Then you'd have oracular bacon.


----------



## chrysophalax (Apr 4, 2002)

A new taste sensation perhaps?????


----------



## Taran (Apr 4, 2002)

NO!!!! You'll not make a piggie-sicle out of MY precious baby (not to mention goldmine!)


----------



## DGoeij (Apr 5, 2002)

> _Originally posted by Taran _
> *Oh, sorry, DGoeij!!! I keep forgetting about the spelling thing!! *



Well thank you, young pig-watcher. 
Anyway, it's just very hard to read in a different language when you also have to watch out where a sentence ends and where names are mentioned. Thanks for trying. 

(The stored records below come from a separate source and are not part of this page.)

variable {s} in
theorem SameButPlanes.ok {u : State} (h : SameButPlanes s u) (d : Data) : u.ok d = { s with
    planeCur := (u.ok d).planeCur, planePrev := (u.ok d).planePrev, planePers := (u.ok d).planePers,
    response := some ⟨0x01#8, d⟩, busy := false } := by
  rw [h]
  rfl

theorem sameButPlanes_writePixel (c : Pixel) (bit : Bool) :
    SameButPlanes s (s.writePixel pl c bit) := by
  cases pl <;> rfl

theorem sameButPlanes_setCell : SameButPlanes s (setCell pl x y s) := by
  rw [setCell]
  split
  · exact sameButPlanes_writePixel pl s _ _
  · rfl

theorem sameButPlanes_unsetCell : SameButPlanes s (unsetCell pl x y s) := by
  rw [unsetCell]
  split
  · split
    · rfl
    · exact sameButPlanes_writePixel pl s _ _
  · rfl

variable {x y s} in
/-- Every bit of every plane after the bit of an in-bounds cell is written. -/
theorem pixel_writePixel_of_inB (hin : InB s.params x y) (q : PlaneId) (c : Pixel) (bit : Bool) :
    (s.writePixel pl (pixelAt x y) bit).pixel q c =
      if q = pl ∧ (c.x : Int) = x ∧ (c.y : Int) = y then bit else s.pixel q c :=
  (pixel_writePixel s pl q (pixelAt x y) c bit).trans
    (if_congr (and_congr_right' (eq_pixelAt hin c)) rfl rfl)

theorem pixel_setCell (q : PlaneId) (c : Pixel) : (setCell pl x y s).pixel q c =
    if InB s.params x y ∧ q = pl ∧ (c.x : Int) = x ∧ (c.y : Int) = y then true
    else s.pixel q c := by
  rw [setCell]
  by_cases hin : InB s.params x y
  · rw [if_pos hin, pixel_writePixel_of_inB pl hin]
    exact if_congr (and_iff_right hin).symm rfl rfl
  · rw [if_neg hin, if_neg fun h => hin h.1]

theorem pixel_unsetCell (q : PlaneId) (c : Pixel) : (unsetCell pl x y s).pixel q c =
    if InB s.params x y ∧ q = pl ∧ (c.x : Int) = x ∧ (c.y : Int) = y ∧
        ¬ (pl = .cur ∧ s.pixel .pers c = true) then false
    else s.pixel q c := by
  rw [unsetCell]
  by_cases hin : InB s.params x y
  · rw [if_pos hin]
    have hcell : (c.x : Int) = x ∧ (c.y : Int) = y → c = pixelAt x y := (eq_pixelAt hin c).2
    by_cases hsticky : pl = .cur ∧ s.pixel .pers (pixelAt x y) = true
    · rw [if_pos hsticky, if_neg]
      rintro ⟨-, -, hx, hy, hnot⟩
      exact hnot (hcell ⟨hx, hy⟩ ▸ hsticky)
    · rw [if_neg hsticky, pixel_writePixel_of_inB pl hin]
      refine if_congr ⟨?_, ?_⟩ rfl rfl
      · rintro ⟨hq, hx, hy⟩
        exact ⟨hin, hq, hx, hy, (hcell ⟨hx, hy⟩).symm ▸ hsticky⟩
      · rintro ⟨-, hq, hx, hy, -⟩
        exact ⟨hq, hx, hy⟩
  · rw [if_neg hin, if_neg fun h => hin h.1]

theorem pixel_advanceCell (q : PlaneId) (c : Pixel) : (advanceCell x y s).pixel q c =
    if InB s.params x y ∧ q = .prev ∧ (c.x : Int) = x ∧ (c.y : Int) = y then s.pixel .cur c
    else s.pixel q c := by
  rw [advanceCell]
  by_cases hin : InB s.params x y
  · rw [if_pos hin, pixel_writePixel_of_inB .prev hin]
    by_cases hcell : q = .prev ∧ (c.x : Int) = x ∧ (c.y : Int) = y
    · rw [if_pos hcell, if_pos ⟨hin, hcell⟩, (eq_pixelAt hin c).2 hcell.2]
    · rw [if_neg hcell, if_neg fun h => hcell h.2]
  · rw [if_neg hin, if_neg fun h => hin h.1]

end Writes

/-- Settles O39: `setCell` bit by bit. -/
theorem fbSetWritesOneBit : Obligations.FbSetWritesOneBit := by
  intro pl x y s
  refine ⟨_, exec_fbSet pl x y s, fun q c => ?_, (sameButPlanes_setCell pl x y s).ok 0#32⟩
  rw [ok_pixel, pixel_setCell]

/-- Settles O40: `unsetCell` bit by bit. -/
theorem fbUnsetClearsOneBitUnlessSticky : Obligations.FbUnsetClearsOneBitUnlessSticky := by
  intro pl x y s
  refine ⟨_, exec_fbUnset pl x y s, fun q c => ?_, (sameButPlanes_unsetCell pl x y s).ok 0#32⟩
  rw [ok_pixel, pixel_unsetCell]

/-- Settles O44: `advanceCell` bit by bit; of the planes it writes PREV alone. -/
theorem advanceCopiesOneCell : Obligations.AdvanceCopiesOneCell := by
  intro x y s
  refine ⟨_, exec_fbAdvance x y s, fun q c => ?_, ?_⟩
  · rw [ok_pixel, pixel_advanceCell]
  · rw [advanceCell]
    split <;> rfl

/-- Settles O45: PREV is CUR's list of cells, so that no cell is dirty and a second copy is the same. -/
theorem advanceAllCopiesEveryCell : Obligations.AdvanceAllCopiesEveryCell := by
  intro s
  exact ⟨{ s with planePrev := s.planeCur }.ok 0#32, rfl, fun _ _ => rfl, rfl,
    exec_fbDirtyCount_of_planes_eq rfl, rfl⟩

/-! ### The clears (42_framebuffer.md section 4) -/

section Clears

variable {s : State} {p : Bool} {pick : Pixel → Bool} {c : Pixel} {P : Prop} [Decidable P]

theorem pixel_pers_clearCells (hpick : pick c = true ↔ P) : (s.clearCells p pick).pixel .pers c =
    if p = true ∧ P then false else s.pixel .pers c := by
  rw [pixel_clearCells]
  by_cases hP : P
  · cases p <;> simp [hP, hpick.2 hP]
  · have hout : pick c = false := by rwa [← Bool.not_eq_true, hpick]
    simp [hP, hout]

theorem pixel_cur_clearCells (hpick : pick c = true ↔ P) : (s.clearCells p pick).pixel .cur c =
    if (p = true ∨ s.pixel .pers c = false) ∧ P then false else s.pixel .cur c := by
  rw [pixel_clearCells]
  by_cases hP : P
  · cases p <;> cases s.pixel .pers c <;> simp [hP, hpick.2 hP]
  · have hout : pick c = false := by rwa [← Bool.not_eq_true, hpick]
    simp [hP, hout]

theorem pixel_prev_clearCells : (s.clearCells p pick).pixel .prev c = s.pixel .prev c := by
  rw [pixel_clearCells]

theorem clearCells_ok (d : Data) : (s.clearCells p pick).ok d = { s with
    planeCur := ((s.clearCells p pick).ok d).planeCur,
    planePers := ((s.clearCells p pick).ok d).planePers,
    response := some ⟨0x01#8, d⟩, busy := false } := by
  cases p <;> rfl

end Clears

/-- Settles O42: both commands are one clear, of the cells that `inRegion` and `onScreen` pick. -/
theorem clearFollowsThePersistenceRule : Obligations.ClearFollowsThePersistenceRule := by
  constructor
  · intro p x y wd ht s
    have hpick (c : Pixel) := inRegion_iff s.params x y wd ht c
    refine ⟨_, rfl, fun c => ?_, fun c => ?_, fun c => ?_, clearCells_ok 0#32⟩ <;> rw [ok_pixel]
    · exact pixel_prev_clearCells
    · exact pixel_pers_clearCells (hpick c)
    · exact pixel_cur_clearCells (hpick c)
  · intro p s
    have hpick (c : Pixel) := onScreen_iff s.params c
    refine ⟨_, rfl, fun c => ?_, fun c => ?_, fun c => ?_, clearCells_ok 0#32⟩ <;> rw [ok_pixel]
    · exact pixel_prev_clearCells
    · exact pixel_pers_clearCells (hpick c)
    · exact pixel_cur_clearCells (hpick c)

/-! ### Reads of cells, counts and rows (42_framebuffer.md sections 3, 5 and 6) -/

section Reads

variable {s : State} {x y : Int}

theorem setWidth_ofBool (b : Bool) : (BitVec.ofBool b).setWidth 32 = if b then 1#32 else 0#32 := by
  cases b <;> rfl

theorem exec_fbIsSet_of_inB (pl : PlaneId) (hin : InB s.params x y) : exec (.fbIsSet pl x y) s =
    .next (s.ok ((BitVec.ofBool (s.pixel pl (pixelAt x y))).setWidth 32)) := by
  rw [exec, execFbIsSet, if_pos hin]

theorem exec_fbIsDirty_of_inB (hin : InB s.params x y) : exec (.fbIsDirty x y) s =
    .next (s.ok ((BitVec.ofBool (s.dirty (pixelAt x y))).setWidth 32)) := by
  rw [exec, execFbIsDirty, if_pos hin]

theorem dirty_iff (c : Pixel) : s.dirty c = true ↔ s.pixel .cur c ≠ s.pixel .prev c := by
  rw [State.dirty]
  cases s.pixel .cur c <;> cases s.pixel .prev c <;> decide

/-- The GEOMETRY view as a number. -/
theorem geometryView_toNat (h : s.params.Legal) :
    s.geometryView.toNat = s.params.fbW + 65536 * s.params.fbH := by
  obtain ⟨⟨-, hw⟩, ⟨-, hh⟩, -⟩ := h
  have hlow : (BitVec.ofNat 16 s.params.fbW).toNat < 2 ^ 16 := BitVec.isLt _
  rw [State.geometryView, BitVec.toNat_append, ← Nat.shiftLeft_add_eq_or_of_lt hlow, Nat.shiftLeft_eq,
    BitVec.toNat_ofNat, BitVec.toNat_ofNat]
  omega

end Reads

/-- Settles O41: the bit, the comparison of two bits, and the two fields of the GEOMETRY view. -/
theorem cellReadsAnswerTheBits : Obligations.CellReadsAnswerTheBits := by
  refine ⟨fun pl x y s hin => ?_, fun x y s hin => ?_, fun s hlegal => ?_⟩
  · rw [exec_fbIsSet_of_inB pl hin, setWidth_ofBool]
    rfl
  · have hbit : (if s.dirty (pixelAt x y) then 1#32 else 0#32) =
        if s.pixel .cur (pixelAt x y) = s.pixel .prev (pixelAt x y) then 0#32 else 1#32 :=
      (if_congr (dirty_iff _) rfl rfl).trans (ite_not _ _ _)
    rw [exec_fbIsDirty_of_inB hin, setWidth_ofBool, hbit]
    rfl
  · exact ⟨s.geometryView, rfl, geometryView_toNat hlegal⟩

section Count

variable (s : State)

theorem countP_range (p : Nat → Bool) (n : Nat) :
    (List.range n).countP p = ∑ i ∈ Finset.range n, if p i then 1 else 0 := by
  induction n with
  | zero => rfl
  | succ n ih =>
    rw [List.range_succ, List.countP_append, ih, Finset.sum_range_succ, List.countP_singleton]

theorem sum_map_range (f : Nat → Nat) (n : Nat) :
    ((List.range n).map f).sum = ∑ i ∈ Finset.range n, f i := by
  induction n with
  | zero => rfl
  | succ n ih => simp [List.range_succ, ih, Finset.sum_range_succ]

/-- The cells of the screen row by row are the pairs of a column and a row. -/
theorem dirtyCount_eq_card : s.dirtyCount =
    ((Finset.range s.params.fbW ×ˢ Finset.range s.params.fbH).filter fun c =>
      s.pixel .cur ⟨c.1, c.2⟩ ≠ s.pixel .prev ⟨c.1, c.2⟩).card := by
  rw [Finset.card_filter, Finset.sum_product_right, State.dirtyCount, screenCells, List.countP_flatMap,
    sum_map_range]
  refine Finset.sum_congr rfl fun y _ => ?_
  rw [Function.comp_apply, List.countP_map, countP_range]
  exact Finset.sum_congr rfl fun x _ => if_congr (dirty_iff _) rfl rfl

theorem dirtyCount_lt (h : s.params.Legal) : s.dirtyCount < 2 ^ 32 := by
  obtain ⟨⟨-, hw⟩, ⟨-, hh⟩, -⟩ := h
  calc s.dirtyCount
    _ ≤ (Finset.range s.params.fbW ×ˢ Finset.range s.params.fbH).card := by
      rw [dirtyCount_eq_card]
      exact Finset.card_filter_le _ _
    _ = s.params.fbW * s.params.fbH := by simp
    _ ≤ 2047 * 2047 := Nat.mul_le_mul hw hh
    _ < 2 ^ 32 := by norm_num

end Count

/-- Settles O46: the count is the number of such pairs, which 32 bits hold. -/
theorem dirtyCountCountsTheDifferingCells : Obligations.DirtyCountCountsTheDifferingCells := by
  intro s hlegal
  refine ⟨BitVec.ofNat 32 s.dirtyCount, rfl, ?_⟩
  rw [BitVec.toNat_ofNat, Nat.mod_eq_of_lt (dirtyCount_lt s hlegal), dirtyCount_eq_card]

section Rows

variable {s : State}

theorem exec_fbReadRow8_of_inRowView (pl : PlaneId) {xb y : Int} (h : InRowView s.params xb y) :
    exec (.fbReadRow8 pl xb y) s = .next (s.ok ((s.rowByte pl xb.toNat y.toNat).setWidth 32)) := by
  rw [exec, execFbReadRow8, if_pos h]

end Rows

/-- Settles O47: the byte is `rowByte`, whose bits are the row's pixels. -/
theorem readRow8PacksEightPixels : Obligations.ReadRow8PacksEightPixels := by
  intro pl xb y s hxb hxb' hy hy'
  exact ⟨s.rowByte pl xb.toNat y.toNat, exec_fbReadRow8_of_inRowView pl ⟨⟨hxb, hxb'⟩, hy, hy'⟩,
    fun i hi => rowByte_bit s pl xb.toNat y.toNat i hi⟩

/-- Pixel 8 xb + i of a frame's row is bit 7 - i of the row's byte xb. -/
theorem framePixel_in_byte (frame : List Byte) (row xb : Nat) {i : Nat} (hi : i < 8) :
    framePixel frame (8 * xb + i) row =
      (frame.getD (9 + row * (((frame.getD 5 0#8).toNat + 7) / 8) + xb) 0#8).getLsbD (7 - i) := by
  have hdiv : (8 * xb + i) / 8 = xb := by omega
  have hmod : (8 * xb + i) % 8 = i := by omega
  rw [framePixel, hdiv, hmod]
  rfl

HA, I never even said yay!....... d'oh!


----------



## chrysophalax (Apr 5, 2002)

It's alright Dgoeij, I forgive you, this time.......


----------



## Weswise (Apr 5, 2002)

Well gollum tried to kill my favortie carachter (sam) so i dont really like him but he did serve a very important pupose in the history of middle earth.


----------



## DGoeij (Apr 6, 2002)

I'm watched by a dragon, not something to feel particulary pleasant about.


----------



## chrysophalax (Apr 6, 2002)

The advantage of THAT is, if your the dragon's friend, you have no worries!


----------



## Taran (Apr 6, 2002)

well i hope i have nothing to worry about! i guess Chrys ccan fry any Gollums and Orcs that may attack...


----------



## chrysophalax (Apr 6, 2002)

No worries, Taran!


----------



## DGoeij (Apr 8, 2002)

> _Originally posted by chrysophalax _
> *No worries, Taran! *



Do you happen to refer to the adventures of a certain wizard on a certain continent?

Anyway, I'm glad I can keep on freindly terms with a dragon by just not saying the y-word.


----------



## Uminya (Apr 8, 2002)

*beats the proverbial dead horse*

I think the original point of the post was not anti-gollum, but rather anti-gollum-fan  *dives for cover, fearing a barrage of fish carcasses*


----------



## chrysophalax (Apr 8, 2002)

Just as long as you're not beating a dead dragon.......


----------



## Taran (Apr 9, 2002)

I think Chrys can fry the original message, 'sfar as I'm concerned  
Of course, if you _want_ to beat a dead dragon...i mean horse...then by all means!


----------



## Lantarion (Apr 9, 2002)

I hope that's just a figure of speech. I can just imagine Cir standing in a huge field, beating a dead, smelly, fly-ridden mare with a massive branch.


----------



## YayGollum (Apr 9, 2002)

I saw that, Ciryaher! Argh! May the everlasting hatred of all Gollum Fans plague you to your death! Ummm...I mean, that wasn't nice! You're just trying to make me mad for no good reason!


----------



## syongstar (Apr 9, 2002)

*gollum*

he did help sam and frodo get to mordor,we have all sinned and fallen short of the glory of God,you will be judged as you judge others because as ye sow ye shall reep is a scientific fact.He fell under the spell of the ring and as rarely as Bilbo wore it ,dear Bilbo, did feel the effect.Wise Gandalf did'nt even want to touch the ring once.At www.about.com I read an article that the reason JRR Tolkien wrote these books is that he was a devout Catholic and wanted to write a story of how true christians should be.That is mostly the fellowship but Galadriel only used magic for good even Aragorn had knowledge of magical healing plants.When Jesus said that the way to tell if someone is a christian is that they drink all manner of poisons unharmed and lift up serpents it was symbolic that christians seek wisdom and through knowldege,understanding and wisdom transform.yet the transformation is not control like the ring."whatsoever ye do to the least of my children ye do to me"said Jesus so love Gollum yet seek wisdom,healing,.......


----------